» What you will do
Below are some records; print every one of them exactly.

» Records for the task

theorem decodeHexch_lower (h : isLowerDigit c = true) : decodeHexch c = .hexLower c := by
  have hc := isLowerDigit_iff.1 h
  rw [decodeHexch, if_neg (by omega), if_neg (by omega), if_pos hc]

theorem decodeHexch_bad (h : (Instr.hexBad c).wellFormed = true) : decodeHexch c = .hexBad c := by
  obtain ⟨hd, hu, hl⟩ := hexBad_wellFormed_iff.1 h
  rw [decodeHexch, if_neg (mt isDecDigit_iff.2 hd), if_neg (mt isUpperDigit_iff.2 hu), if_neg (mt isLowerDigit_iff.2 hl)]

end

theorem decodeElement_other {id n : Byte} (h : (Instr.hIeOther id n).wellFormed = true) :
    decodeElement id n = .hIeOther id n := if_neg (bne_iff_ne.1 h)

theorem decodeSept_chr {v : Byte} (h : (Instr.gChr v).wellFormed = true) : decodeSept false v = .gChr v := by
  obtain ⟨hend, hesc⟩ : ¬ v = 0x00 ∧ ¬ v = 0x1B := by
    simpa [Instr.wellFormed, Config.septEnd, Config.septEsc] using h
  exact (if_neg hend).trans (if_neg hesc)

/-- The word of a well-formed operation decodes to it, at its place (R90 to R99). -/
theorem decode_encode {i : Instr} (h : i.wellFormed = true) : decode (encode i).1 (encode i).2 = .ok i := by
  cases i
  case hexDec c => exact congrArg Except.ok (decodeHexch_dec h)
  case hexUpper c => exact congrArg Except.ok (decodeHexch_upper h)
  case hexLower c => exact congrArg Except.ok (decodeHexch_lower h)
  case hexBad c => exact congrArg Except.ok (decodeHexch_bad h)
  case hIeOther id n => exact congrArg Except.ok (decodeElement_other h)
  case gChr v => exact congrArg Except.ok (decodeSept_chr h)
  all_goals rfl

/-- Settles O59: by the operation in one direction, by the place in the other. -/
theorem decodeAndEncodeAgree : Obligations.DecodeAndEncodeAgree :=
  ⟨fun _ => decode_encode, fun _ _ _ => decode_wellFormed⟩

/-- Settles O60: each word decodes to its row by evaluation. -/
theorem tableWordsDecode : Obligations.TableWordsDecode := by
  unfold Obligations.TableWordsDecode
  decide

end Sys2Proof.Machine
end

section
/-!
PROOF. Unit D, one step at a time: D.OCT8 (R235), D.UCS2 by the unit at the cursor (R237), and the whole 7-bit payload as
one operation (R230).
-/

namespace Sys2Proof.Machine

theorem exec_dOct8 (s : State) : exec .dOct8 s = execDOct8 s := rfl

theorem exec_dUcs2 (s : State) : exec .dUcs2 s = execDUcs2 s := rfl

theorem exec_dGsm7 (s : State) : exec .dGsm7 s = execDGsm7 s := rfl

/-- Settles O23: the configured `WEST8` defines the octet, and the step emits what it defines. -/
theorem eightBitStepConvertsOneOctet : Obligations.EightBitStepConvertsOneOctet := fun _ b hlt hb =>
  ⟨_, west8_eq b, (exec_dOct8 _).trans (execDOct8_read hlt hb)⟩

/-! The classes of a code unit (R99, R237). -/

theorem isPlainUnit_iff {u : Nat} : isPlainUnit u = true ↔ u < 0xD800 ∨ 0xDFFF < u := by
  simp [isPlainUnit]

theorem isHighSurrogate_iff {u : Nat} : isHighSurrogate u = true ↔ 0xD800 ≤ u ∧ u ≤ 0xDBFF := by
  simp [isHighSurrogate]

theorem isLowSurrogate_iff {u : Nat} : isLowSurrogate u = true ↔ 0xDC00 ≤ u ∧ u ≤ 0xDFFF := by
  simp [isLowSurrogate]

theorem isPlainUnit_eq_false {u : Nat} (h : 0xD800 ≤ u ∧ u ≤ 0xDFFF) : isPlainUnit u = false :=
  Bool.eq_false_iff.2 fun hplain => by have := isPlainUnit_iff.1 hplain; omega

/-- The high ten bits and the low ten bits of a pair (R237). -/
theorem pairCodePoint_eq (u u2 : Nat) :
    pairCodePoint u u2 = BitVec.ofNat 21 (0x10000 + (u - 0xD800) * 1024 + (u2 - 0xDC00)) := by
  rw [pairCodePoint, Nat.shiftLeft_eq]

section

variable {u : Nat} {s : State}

» Exercise output
theorem decodeHexch_lower (h : isLowerDigit c = true) : decodeHexch c = .hexLower c := by
  have hc := isLowerDigit_iff.1 h
  rw [decodeHexch, if_neg (by omega), if_neg (by omega), if_pos hc]

theorem decodeHexch_bad (h : (Instr.hexBad c).wellFormed = true) : decodeHexch c = .hexBad c := by
  obtain ⟨hd, hu, hl⟩ := hexBad_wellFormed_iff.1 h
  rw [decodeHexch, if_neg (mt isDecDigit_iff.2 hd), if_neg (mt isUpperDigit_iff.2 hu), if_neg (mt isLowerDigit_iff.2 hl)]

end

theorem decodeElement_other {id n : Byte} (h : (Instr.hIeOther id n).wellFormed = true) :
    decodeElement id n = .hIeOther id n := if_neg (bne_iff_ne.1 h)

theorem decodeSept_chr {v : Byte} (h : (Instr.gChr v).wellFormed = true) : decodeSept false v = .gChr v := by
  obtain ⟨hend, hesc⟩ : ¬ v = 0x00 ∧ ¬ v = 0x1B := by
    simpa [Instr.wellFormed, Config.septEnd, Config.septEsc] using h
  exact (if_neg hend).trans (if_neg hesc)

/-- The word of a well-formed operation decodes to it, at its place (R90 to R99). -/
theorem decode_encode {i : Instr} (h : i.wellFormed = true) : decode (encode i).1 (encode i).2 = .ok i := by
  cases i
  case hexDec c => exact congrArg Except.ok (decodeHexch_dec h)
  case hexUpper c => exact congrArg Except.ok (decodeHexch_upper h)
  case hexLower c => exact congrArg Except.ok (decodeHexch_lower h)
  case hexBad c => exact congrArg Except.ok (decodeHexch_bad h)
  case hIeOther id n => exact congrArg Except.ok (decodeElement_other h)
  case gChr v => exact congrArg Except.ok (decodeSept_chr h)
  all_goals rfl

/-- Settles O59: by the operation in one direction, by the place in the other. -/
theorem decodeAndEncodeAgree : Obligations.DecodeAndEncodeAgree :=
  ⟨fun _ => decode_encode, fun _ _ _ => decode_wellFormed⟩

/-- Settles O60: each word decodes to its row by evaluation. -/
theorem tableWordsDecode : Obligations.TableWordsDecode := by
  unfold Obligations.TableWordsDecode
  decide

end Sys2Proof.Machine
end

section
/-!
PROOF. Unit D, one step at a time: D.OCT8 (R235), D.UCS2 by the unit at the cursor (R237), and the whole 7-bit payload as
one operation (R230).
-/

namespace Sys2Proof.Machine

theorem exec_dOct8 (s : State) : exec .dOct8 s = execDOct8 s := rfl

theorem exec_dUcs2 (s : State) : exec .dUcs2 s = execDUcs2 s := rfl

theorem exec_dGsm7 (s : State) : exec .dGsm7 s = execDGsm7 s := rfl

/-- Settles O23: the configured `WEST8` defines the octet, and the step emits what it defines. -/
theorem eightBitStepConvertsOneOctet : Obligations.EightBitStepConvertsOneOctet := fun _ b hlt hb =>
  ⟨_, west8_eq b, (exec_dOct8 _).trans (execDOct8_read hlt hb)⟩

/-! The classes of a code unit (R99, R237). -/

theorem isPlainUnit_iff {u : Nat} : isPlainUnit u = true ↔ u < 0xD800 ∨ 0xDFFF < u := by
  simp [isPlainUnit]

theorem isHighSurrogate_iff {u : Nat} : isHighSurrogate u = true ↔ 0xD800 ≤ u ∧ u ≤ 0xDBFF := by
  simp [isHighSurrogate]

theorem isLowSurrogate_iff {u : Nat} : isLowSurrogate u = true ↔ 0xDC00 ≤ u ∧ u ≤ 0xDFFF := by
  simp [isLowSurrogate]

theorem isPlainUnit_eq_false {u : Nat} (h : 0xD800 ≤ u ∧ u ≤ 0xDFFF) : isPlainUnit u = false :=
  Bool.eq_false_iff.2 fun hplain => by have := isPlainUnit_iff.1 hplain; omega

/-- The high ten bits and the low ten bits of a pair (R237). -/
theorem pairCodePoint_eq (u u2 : Nat) :
    pairCodePoint u u2 = BitVec.ofNat 21 (0x10000 + (u - 0xD800) * 1024 + (u2 - 0xDC00)) := by
  rw [pairCodePoint, Nat.shiftLeft_eq]

section

variable {u : Nat} {s : State}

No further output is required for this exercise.